Exercise description:
Retype the entries in full.

::: Given information

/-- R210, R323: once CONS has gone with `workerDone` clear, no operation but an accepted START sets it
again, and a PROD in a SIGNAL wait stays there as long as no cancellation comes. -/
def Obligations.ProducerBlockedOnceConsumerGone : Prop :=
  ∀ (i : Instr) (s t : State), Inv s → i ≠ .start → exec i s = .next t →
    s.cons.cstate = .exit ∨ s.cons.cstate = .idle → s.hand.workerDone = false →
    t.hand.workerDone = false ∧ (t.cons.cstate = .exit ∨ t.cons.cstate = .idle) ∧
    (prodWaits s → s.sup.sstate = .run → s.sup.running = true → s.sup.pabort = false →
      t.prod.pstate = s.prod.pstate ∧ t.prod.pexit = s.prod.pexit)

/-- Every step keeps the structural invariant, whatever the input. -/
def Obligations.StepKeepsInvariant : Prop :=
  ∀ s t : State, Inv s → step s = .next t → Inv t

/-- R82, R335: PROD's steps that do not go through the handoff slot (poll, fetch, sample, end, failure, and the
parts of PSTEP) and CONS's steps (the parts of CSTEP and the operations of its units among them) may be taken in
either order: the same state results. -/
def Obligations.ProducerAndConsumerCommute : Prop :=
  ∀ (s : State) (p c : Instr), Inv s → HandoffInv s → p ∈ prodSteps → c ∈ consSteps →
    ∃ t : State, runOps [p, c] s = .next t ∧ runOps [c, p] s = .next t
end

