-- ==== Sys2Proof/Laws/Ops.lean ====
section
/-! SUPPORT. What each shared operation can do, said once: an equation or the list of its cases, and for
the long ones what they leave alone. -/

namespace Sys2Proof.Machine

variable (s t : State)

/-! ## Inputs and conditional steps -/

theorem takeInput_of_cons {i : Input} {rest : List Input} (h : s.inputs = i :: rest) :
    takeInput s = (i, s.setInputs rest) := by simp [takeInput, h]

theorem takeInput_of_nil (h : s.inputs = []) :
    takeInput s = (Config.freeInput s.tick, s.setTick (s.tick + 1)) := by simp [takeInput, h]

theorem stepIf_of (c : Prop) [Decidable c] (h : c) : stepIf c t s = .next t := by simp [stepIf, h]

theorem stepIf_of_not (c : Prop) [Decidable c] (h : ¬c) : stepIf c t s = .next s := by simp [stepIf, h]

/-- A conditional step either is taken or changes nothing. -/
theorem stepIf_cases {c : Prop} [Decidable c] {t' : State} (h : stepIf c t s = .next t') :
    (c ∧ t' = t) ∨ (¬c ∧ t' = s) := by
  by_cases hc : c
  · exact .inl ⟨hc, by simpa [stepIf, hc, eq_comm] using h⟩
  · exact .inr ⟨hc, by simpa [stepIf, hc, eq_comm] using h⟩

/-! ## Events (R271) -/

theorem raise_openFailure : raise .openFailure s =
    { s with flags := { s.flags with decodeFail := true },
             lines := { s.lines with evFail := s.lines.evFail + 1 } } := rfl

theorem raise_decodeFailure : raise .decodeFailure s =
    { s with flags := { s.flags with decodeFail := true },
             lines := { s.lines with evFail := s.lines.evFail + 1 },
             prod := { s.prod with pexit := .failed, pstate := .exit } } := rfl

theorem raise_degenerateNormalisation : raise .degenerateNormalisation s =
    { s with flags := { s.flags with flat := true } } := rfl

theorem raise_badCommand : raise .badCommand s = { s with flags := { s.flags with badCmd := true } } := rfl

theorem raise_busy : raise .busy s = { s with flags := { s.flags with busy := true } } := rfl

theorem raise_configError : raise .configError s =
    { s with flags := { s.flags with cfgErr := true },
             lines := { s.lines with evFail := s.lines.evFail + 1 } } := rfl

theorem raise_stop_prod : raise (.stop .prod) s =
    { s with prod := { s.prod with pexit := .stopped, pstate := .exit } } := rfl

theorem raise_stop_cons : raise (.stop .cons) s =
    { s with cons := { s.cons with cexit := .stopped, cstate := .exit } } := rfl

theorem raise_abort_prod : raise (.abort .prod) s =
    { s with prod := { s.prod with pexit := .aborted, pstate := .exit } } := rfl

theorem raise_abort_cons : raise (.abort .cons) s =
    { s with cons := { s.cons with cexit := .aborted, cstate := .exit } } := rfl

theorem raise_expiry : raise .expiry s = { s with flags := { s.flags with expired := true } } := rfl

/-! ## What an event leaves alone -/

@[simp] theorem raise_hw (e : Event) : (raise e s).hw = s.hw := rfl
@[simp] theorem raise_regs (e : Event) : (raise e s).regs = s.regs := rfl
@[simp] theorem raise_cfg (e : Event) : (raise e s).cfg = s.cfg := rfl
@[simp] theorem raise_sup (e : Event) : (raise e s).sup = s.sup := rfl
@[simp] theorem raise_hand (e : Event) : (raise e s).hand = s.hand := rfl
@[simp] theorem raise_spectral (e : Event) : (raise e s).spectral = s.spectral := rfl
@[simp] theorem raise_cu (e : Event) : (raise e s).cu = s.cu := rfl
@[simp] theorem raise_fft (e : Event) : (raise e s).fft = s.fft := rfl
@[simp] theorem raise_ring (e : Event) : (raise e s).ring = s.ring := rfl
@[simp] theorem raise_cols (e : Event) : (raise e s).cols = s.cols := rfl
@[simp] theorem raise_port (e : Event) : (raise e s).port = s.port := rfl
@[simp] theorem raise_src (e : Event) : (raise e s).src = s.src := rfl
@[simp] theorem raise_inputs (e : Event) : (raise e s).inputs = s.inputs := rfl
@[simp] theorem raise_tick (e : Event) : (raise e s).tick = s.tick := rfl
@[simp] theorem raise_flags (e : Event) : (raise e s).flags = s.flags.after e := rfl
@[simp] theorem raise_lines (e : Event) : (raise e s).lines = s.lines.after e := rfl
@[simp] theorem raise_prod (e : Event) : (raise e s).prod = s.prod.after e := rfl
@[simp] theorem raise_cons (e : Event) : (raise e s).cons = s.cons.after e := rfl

::::::

Exercise solution:
/-- R210, R323: once CONS has gone with `workerDone` clear, no operation but an accepted START sets it
again, and a PROD in a SIGNAL wait stays there as long as no cancellation comes. -/
def Obligations.ProducerBlockedOnceConsumerGone : Prop :=
  ∀ (i : Instr) (s t : State), Inv s → i ≠ .start → exec i s = .next t →
    s.cons.cstate = .exit ∨ s.cons.cstate = .idle → s.hand.workerDone = false →
    t.hand.workerDone = false ∧ (t.cons.cstate = .exit ∨ t.cons.cstate = .idle) ∧
    (prodWaits s → s.sup.sstate = .run → s.sup.running = true → s.sup.pabort = false →
      t.prod.pstate = s.prod.pstate ∧ t.prod.pexit = s.prod.pexit)

/-- Every step keeps the structural invariant, whatever the input. -/
def Obligations.StepKeepsInvariant : Prop :=
  ∀ s t : State, Inv s → step s = .next t → Inv t

/-- R82, R335: PROD's steps that do not go through the handoff slot (poll, fetch, sample, end, failure, and the
parts of PSTEP) and CONS's steps (the parts of CSTEP and the operations of its units among them) may be taken in
either order: the same state results. -/
def Obligations.ProducerAndConsumerCommute : Prop :=
  ∀ (s : State) (p c : Instr), Inv s → HandoffInv s → p ∈ prodSteps → c ∈ consSteps →
    ∃ t : State, runOps [p, c] s = .next t ∧ runOps [c, p] s = .next t
end

-- ==== Sys2Proof/Laws/Ops.lean ====
section
/-! SUPPORT. What each shared operation can do, said once: an equation or the list of its cases, and for
the long ones what they leave alone. -/

namespace Sys2Proof.Machine

variable (s t : State)

/-! ## Inputs and conditional steps -/

theorem takeInput_of_cons {i : Input} {rest : List Input} (h : s.inputs = i :: rest) :
    takeInput s = (i, s.setInputs rest) := by simp [takeInput, h]

theorem takeInput_of_nil (h : s.inputs = []) :
    takeInput s = (Config.freeInput s.tick, s.setTick (s.tick + 1)) := by simp [takeInput, h]

theorem stepIf_of (c : Prop) [Decidable c] (h : c) : stepIf c t s = .next t := by simp [stepIf, h]

theorem stepIf_of_not (c : Prop) [Decidable c] (h : ¬c) : stepIf c t s = .next s := by simp [stepIf, h]

/-- A conditional step either is taken or changes nothing. -/
theorem stepIf_cases {c : Prop} [Decidable c] {t' : State} (h : stepIf c t s = .next t') :
    (c ∧ t' = t) ∨ (¬c ∧ t' = s) := by
  by_cases hc : c
  · exact .inl ⟨hc, by simpa [stepIf, hc, eq_comm] using h⟩
  · exact .inr ⟨hc, by simpa [stepIf, hc, eq_comm] using h⟩

/-! ## Events (R271) -/

theorem raise_openFailure : raise .openFailure s =
    { s with flags := { s.flags with decodeFail := true },
             lines := { s.lines with evFail := s.lines.evFail + 1 } } := rfl

theorem raise_decodeFailure : raise .decodeFailure s =
    { s with flags := { s.flags with decodeFail := true },
             lines := { s.lines with evFail := s.lines.evFail + 1 },
             prod := { s.prod with pexit := .failed, pstate := .exit } } := rfl

theorem raise_degenerateNormalisation : raise .degenerateNormalisation s =
    { s with flags := { s.flags with flat := true } } := rfl

theorem raise_badCommand : raise .badCommand s = { s with flags := { s.flags with badCmd := true } } := rfl

theorem raise_busy : raise .busy s = { s with flags := { s.flags with busy := true } } := rfl

theorem raise_configError : raise .configError s =
    { s with flags := { s.flags with cfgErr := true },
             lines := { s.lines with evFail := s.lines.evFail + 1 } } := rfl

theorem raise_stop_prod : raise (.stop .prod) s =
    { s with prod := { s.prod with pexit := .stopped, pstate := .exit } } := rfl

theorem raise_stop_cons : raise (.stop .cons) s =
    { s with cons := { s.cons with cexit := .stopped, cstate := .exit } } := rfl

theorem raise_abort_prod : raise (.abort .prod) s =
    { s with prod := { s.prod with pexit := .aborted, pstate := .exit } } := rfl

theorem raise_abort_cons : raise (.abort .cons) s =
    { s with cons := { s.cons with cexit := .aborted, cstate := .exit } } := rfl

theorem raise_expiry : raise .expiry s = { s with flags := { s.flags with expired := true } } := rfl

/-! ## What an event leaves alone -/

@[simp] theorem raise_hw (e : Event) : (raise e s).hw = s.hw := rfl
@[simp] theorem raise_regs (e : Event) : (raise e s).regs = s.regs := rfl
@[simp] theorem raise_cfg (e : Event) : (raise e s).cfg = s.cfg := rfl
@[simp] theorem raise_sup (e : Event) : (raise e s).sup = s.sup := rfl
@[simp] theorem raise_hand (e : Event) : (raise e s).hand = s.hand := rfl
@[simp] theorem raise_spectral (e : Event) : (raise e s).spectral = s.spectral := rfl
@[simp] theorem raise_cu (e : Event) : (raise e s).cu = s.cu := rfl
@[simp] theorem raise_fft (e : Event) : (raise e s).fft = s.fft := rfl
@[simp] theorem raise_ring (e : Event) : (raise e s).ring = s.ring := rfl
@[simp] theorem raise_cols (e : Event) : (raise e s).cols = s.cols := rfl
@[simp] theorem raise_port (e : Event) : (raise e s).port = s.port := rfl
@[simp] theorem raise_src (e : Event) : (raise e s).src = s.src := rfl
@[simp] theorem raise_inputs (e : Event) : (raise e s).inputs = s.inputs := rfl
@[simp] theorem raise_tick (e : Event) : (raise e s).tick = s.tick := rfl
@[simp] theorem raise_flags (e : Event) : (raise e s).flags = s.flags.after e := rfl
@[simp] theorem raise_lines (e : Event) : (raise e s).lines = s.lines.after e := rfl
@[simp] theorem raise_prod (e : Event) : (raise e s).prod = s.prod.after e := rfl
@[simp] theorem raise_cons (e : Event) : (raise e s).cons = s.cons.after e := rfl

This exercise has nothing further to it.